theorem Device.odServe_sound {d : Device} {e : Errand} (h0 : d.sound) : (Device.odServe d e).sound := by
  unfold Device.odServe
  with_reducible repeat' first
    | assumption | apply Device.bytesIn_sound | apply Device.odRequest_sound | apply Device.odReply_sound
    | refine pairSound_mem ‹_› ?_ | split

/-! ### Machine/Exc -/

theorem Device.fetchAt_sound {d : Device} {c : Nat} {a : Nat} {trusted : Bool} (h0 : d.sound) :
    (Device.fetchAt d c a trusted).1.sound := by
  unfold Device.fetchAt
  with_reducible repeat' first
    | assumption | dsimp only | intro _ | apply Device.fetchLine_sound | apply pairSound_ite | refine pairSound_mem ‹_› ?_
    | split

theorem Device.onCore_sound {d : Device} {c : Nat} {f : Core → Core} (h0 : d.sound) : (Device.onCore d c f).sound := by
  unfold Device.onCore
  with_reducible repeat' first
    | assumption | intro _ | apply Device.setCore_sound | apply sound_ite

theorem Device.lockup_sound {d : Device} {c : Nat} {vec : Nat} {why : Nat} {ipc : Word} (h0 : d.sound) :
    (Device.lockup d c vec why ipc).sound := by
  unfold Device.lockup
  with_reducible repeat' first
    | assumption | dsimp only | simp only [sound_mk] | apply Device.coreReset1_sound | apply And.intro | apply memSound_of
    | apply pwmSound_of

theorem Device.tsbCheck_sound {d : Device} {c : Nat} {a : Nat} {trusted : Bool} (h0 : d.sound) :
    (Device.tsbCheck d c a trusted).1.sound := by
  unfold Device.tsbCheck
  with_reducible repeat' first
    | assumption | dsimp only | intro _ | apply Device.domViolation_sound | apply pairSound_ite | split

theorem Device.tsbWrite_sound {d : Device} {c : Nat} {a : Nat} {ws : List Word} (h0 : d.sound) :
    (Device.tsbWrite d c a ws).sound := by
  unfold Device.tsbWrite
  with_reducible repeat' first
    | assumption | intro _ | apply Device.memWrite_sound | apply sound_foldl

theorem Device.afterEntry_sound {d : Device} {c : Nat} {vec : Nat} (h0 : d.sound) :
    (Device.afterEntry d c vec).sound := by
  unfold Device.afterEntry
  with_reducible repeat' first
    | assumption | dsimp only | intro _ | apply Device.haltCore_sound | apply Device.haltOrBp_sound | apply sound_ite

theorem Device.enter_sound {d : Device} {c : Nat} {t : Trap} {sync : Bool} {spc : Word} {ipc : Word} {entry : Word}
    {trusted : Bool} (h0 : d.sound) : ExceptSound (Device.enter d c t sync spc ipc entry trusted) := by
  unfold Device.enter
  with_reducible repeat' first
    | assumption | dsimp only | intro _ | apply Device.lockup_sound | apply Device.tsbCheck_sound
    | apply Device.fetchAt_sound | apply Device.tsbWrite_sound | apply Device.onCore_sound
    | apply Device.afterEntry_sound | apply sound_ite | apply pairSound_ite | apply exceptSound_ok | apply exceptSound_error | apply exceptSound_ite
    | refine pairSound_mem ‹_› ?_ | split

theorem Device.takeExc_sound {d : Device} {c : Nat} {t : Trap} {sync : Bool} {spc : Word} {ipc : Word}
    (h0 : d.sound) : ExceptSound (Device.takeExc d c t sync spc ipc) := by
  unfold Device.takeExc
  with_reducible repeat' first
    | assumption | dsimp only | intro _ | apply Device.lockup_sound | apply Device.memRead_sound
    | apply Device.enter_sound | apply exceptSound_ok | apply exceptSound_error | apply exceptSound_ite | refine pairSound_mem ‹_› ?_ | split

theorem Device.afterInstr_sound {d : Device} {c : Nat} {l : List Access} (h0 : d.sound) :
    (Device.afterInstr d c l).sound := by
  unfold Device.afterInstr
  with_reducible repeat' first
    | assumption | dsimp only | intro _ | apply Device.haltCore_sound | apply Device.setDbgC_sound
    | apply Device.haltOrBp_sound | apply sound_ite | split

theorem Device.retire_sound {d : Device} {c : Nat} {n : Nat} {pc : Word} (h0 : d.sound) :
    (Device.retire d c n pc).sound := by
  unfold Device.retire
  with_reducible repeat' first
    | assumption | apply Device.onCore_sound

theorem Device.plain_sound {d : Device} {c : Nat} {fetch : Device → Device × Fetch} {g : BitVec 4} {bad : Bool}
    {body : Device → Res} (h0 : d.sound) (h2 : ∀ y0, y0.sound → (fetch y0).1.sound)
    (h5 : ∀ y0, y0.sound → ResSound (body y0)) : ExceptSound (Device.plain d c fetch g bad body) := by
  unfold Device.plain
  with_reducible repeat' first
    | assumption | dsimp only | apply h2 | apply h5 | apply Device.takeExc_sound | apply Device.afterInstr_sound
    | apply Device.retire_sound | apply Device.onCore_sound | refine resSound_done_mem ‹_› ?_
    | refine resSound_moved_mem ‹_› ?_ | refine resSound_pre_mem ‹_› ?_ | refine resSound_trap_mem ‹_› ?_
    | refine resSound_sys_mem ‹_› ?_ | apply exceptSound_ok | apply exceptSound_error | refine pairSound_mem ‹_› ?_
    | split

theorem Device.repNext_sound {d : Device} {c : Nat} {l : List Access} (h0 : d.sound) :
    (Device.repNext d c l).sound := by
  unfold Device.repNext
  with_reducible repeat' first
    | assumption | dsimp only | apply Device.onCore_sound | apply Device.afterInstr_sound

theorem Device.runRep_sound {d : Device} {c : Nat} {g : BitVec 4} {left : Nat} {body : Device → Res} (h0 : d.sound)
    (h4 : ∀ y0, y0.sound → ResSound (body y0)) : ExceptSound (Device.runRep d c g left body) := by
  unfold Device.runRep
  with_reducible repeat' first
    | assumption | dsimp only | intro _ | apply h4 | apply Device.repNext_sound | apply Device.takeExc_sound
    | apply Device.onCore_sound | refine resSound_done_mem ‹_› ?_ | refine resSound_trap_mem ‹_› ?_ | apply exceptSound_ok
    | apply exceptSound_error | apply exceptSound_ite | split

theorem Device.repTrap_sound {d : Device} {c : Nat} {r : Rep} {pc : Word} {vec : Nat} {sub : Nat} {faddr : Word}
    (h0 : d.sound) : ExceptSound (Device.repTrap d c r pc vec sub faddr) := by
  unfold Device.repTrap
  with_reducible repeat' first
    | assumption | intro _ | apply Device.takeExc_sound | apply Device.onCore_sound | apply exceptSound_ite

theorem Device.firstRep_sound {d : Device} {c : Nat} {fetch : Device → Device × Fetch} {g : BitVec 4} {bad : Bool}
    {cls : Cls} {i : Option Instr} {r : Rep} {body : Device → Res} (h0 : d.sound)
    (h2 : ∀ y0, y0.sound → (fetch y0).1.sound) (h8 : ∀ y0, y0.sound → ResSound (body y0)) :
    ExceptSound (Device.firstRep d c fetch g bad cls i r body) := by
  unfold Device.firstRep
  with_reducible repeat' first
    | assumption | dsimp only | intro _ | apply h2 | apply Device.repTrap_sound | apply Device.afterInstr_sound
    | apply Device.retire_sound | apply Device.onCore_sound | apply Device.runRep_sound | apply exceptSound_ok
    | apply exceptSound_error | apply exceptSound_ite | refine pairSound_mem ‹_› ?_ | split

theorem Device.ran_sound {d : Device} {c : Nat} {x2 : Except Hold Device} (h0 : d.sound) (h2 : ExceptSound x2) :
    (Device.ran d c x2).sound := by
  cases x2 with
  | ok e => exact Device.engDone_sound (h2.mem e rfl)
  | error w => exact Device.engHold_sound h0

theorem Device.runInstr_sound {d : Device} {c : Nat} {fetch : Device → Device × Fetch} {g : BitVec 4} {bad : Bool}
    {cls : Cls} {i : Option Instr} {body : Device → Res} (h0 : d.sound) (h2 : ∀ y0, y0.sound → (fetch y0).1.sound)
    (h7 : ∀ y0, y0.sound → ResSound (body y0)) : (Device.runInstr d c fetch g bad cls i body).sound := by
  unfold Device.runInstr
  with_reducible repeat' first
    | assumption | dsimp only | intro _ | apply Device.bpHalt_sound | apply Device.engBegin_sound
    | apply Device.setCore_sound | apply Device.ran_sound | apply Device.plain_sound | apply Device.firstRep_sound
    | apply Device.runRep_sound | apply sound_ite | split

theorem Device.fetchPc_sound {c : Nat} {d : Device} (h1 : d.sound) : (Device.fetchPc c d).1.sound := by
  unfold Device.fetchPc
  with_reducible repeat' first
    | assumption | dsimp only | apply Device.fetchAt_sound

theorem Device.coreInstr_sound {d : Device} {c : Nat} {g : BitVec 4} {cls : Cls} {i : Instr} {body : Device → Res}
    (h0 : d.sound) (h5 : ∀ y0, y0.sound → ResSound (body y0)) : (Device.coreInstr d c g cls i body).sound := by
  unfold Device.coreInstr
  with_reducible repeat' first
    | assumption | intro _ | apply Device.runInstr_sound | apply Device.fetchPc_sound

##############################

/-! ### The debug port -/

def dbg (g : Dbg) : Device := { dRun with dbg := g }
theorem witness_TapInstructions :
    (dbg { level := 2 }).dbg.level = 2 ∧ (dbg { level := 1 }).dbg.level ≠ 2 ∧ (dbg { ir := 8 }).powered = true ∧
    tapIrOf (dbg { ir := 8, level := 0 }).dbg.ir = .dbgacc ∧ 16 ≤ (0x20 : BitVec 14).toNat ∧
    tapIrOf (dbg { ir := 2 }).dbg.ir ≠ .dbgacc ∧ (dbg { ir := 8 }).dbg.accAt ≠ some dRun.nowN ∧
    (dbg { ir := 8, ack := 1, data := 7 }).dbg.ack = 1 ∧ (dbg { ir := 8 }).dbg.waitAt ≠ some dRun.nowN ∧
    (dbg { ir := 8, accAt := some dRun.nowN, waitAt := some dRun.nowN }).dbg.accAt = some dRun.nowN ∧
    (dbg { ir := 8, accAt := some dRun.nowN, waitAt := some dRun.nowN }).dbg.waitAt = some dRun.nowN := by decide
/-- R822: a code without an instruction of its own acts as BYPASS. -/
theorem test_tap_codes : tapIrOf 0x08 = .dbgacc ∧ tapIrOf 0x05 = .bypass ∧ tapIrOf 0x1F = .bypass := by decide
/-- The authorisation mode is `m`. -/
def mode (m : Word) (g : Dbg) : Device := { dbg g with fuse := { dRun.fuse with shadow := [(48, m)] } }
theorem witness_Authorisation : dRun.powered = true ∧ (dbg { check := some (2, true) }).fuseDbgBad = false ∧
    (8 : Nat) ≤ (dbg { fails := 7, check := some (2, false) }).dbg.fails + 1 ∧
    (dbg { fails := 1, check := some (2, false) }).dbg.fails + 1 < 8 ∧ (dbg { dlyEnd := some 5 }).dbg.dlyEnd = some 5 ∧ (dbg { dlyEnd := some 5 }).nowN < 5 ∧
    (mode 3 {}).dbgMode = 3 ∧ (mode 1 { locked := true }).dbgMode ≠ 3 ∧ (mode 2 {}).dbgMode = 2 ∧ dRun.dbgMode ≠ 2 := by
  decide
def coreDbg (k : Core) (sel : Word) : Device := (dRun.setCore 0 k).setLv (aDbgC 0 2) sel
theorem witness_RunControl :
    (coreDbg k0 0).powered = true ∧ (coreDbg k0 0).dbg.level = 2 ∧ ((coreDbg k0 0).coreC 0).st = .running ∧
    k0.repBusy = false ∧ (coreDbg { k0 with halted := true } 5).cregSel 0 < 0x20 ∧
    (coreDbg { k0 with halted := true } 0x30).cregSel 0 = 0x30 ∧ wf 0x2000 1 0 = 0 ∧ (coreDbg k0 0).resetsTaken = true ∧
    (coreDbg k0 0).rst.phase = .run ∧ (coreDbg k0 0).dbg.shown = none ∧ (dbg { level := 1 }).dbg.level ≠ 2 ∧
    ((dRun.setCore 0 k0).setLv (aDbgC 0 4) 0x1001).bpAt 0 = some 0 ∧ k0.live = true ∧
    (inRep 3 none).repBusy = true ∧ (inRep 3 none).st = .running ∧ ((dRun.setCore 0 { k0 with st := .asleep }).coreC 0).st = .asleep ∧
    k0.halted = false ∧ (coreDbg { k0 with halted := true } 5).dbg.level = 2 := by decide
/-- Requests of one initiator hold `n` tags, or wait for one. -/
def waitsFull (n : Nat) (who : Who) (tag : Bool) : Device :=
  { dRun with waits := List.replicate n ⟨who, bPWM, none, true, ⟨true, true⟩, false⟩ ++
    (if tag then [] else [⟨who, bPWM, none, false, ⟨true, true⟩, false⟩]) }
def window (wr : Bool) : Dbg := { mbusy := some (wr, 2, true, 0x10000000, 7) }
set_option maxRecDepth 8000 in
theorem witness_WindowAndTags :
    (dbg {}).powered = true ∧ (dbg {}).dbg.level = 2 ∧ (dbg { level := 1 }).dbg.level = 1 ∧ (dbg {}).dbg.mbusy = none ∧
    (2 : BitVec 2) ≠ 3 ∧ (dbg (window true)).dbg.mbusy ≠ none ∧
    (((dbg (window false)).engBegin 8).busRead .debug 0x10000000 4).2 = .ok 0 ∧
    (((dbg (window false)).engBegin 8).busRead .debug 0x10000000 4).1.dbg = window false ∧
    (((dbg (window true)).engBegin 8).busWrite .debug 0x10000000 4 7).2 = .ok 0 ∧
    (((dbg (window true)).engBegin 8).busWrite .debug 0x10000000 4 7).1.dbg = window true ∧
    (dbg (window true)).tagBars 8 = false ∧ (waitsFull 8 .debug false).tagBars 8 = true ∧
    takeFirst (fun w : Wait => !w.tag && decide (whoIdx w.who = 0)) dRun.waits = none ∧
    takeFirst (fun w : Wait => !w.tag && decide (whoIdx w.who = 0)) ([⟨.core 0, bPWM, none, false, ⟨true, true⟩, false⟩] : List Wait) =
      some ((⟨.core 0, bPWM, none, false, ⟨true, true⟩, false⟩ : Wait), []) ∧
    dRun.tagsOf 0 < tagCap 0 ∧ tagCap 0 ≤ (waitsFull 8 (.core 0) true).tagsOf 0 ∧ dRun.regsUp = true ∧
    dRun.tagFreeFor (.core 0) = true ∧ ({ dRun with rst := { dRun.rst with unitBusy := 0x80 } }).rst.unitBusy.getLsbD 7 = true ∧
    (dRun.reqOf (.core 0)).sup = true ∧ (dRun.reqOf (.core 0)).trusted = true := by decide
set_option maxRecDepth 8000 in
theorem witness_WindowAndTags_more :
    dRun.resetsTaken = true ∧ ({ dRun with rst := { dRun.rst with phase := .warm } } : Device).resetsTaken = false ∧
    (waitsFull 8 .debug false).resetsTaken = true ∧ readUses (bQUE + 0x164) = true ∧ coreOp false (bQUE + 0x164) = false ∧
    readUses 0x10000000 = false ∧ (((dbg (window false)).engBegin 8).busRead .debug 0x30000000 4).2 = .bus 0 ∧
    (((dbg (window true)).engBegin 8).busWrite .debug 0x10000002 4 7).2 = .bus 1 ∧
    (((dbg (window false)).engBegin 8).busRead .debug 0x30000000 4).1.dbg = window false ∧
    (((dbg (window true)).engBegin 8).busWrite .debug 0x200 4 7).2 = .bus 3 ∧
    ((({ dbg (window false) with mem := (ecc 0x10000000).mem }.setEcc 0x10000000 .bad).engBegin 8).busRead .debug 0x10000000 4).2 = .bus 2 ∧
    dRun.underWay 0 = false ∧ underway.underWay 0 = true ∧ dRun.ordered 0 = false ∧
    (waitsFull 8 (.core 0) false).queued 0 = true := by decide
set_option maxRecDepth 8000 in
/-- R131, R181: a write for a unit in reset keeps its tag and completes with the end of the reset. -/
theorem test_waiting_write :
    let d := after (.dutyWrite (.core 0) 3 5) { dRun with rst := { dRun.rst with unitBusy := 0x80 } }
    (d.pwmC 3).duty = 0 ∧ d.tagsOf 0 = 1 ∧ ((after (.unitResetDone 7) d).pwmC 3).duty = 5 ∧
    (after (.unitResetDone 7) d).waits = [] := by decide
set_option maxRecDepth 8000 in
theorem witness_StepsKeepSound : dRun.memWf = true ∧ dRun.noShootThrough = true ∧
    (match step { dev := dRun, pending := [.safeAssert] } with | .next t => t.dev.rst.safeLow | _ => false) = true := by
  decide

##############################

[What you have to do]:
Will you return exactly the lines above from the one with "(dRun.reqOf (.core 0)).sup" down to the one with "(((dbg (window true)).engBegin 8).busWrite .debug 0x10000002", counting both as part of the range?

[Written solution]:
    (dRun.reqOf (.core 0)).sup = true ∧ (dRun.reqOf (.core 0)).trusted = true := by decide
set_option maxRecDepth 8000 in
theorem witness_WindowAndTags_more :
    dRun.resetsTaken = true ∧ ({ dRun with rst := { dRun.rst with phase := .warm } } : Device).resetsTaken = false ∧
    (waitsFull 8 .debug false).resetsTaken = true ∧ readUses (bQUE + 0x164) = true ∧ coreOp false (bQUE + 0x164) = false ∧
    readUses 0x10000000 = false ∧ (((dbg (window false)).engBegin 8).busRead .debug 0x30000000 4).2 = .bus 0 ∧
    (((dbg (window true)).engBegin 8).busWrite .debug 0x10000002 4 7).2 = .bus 1 ∧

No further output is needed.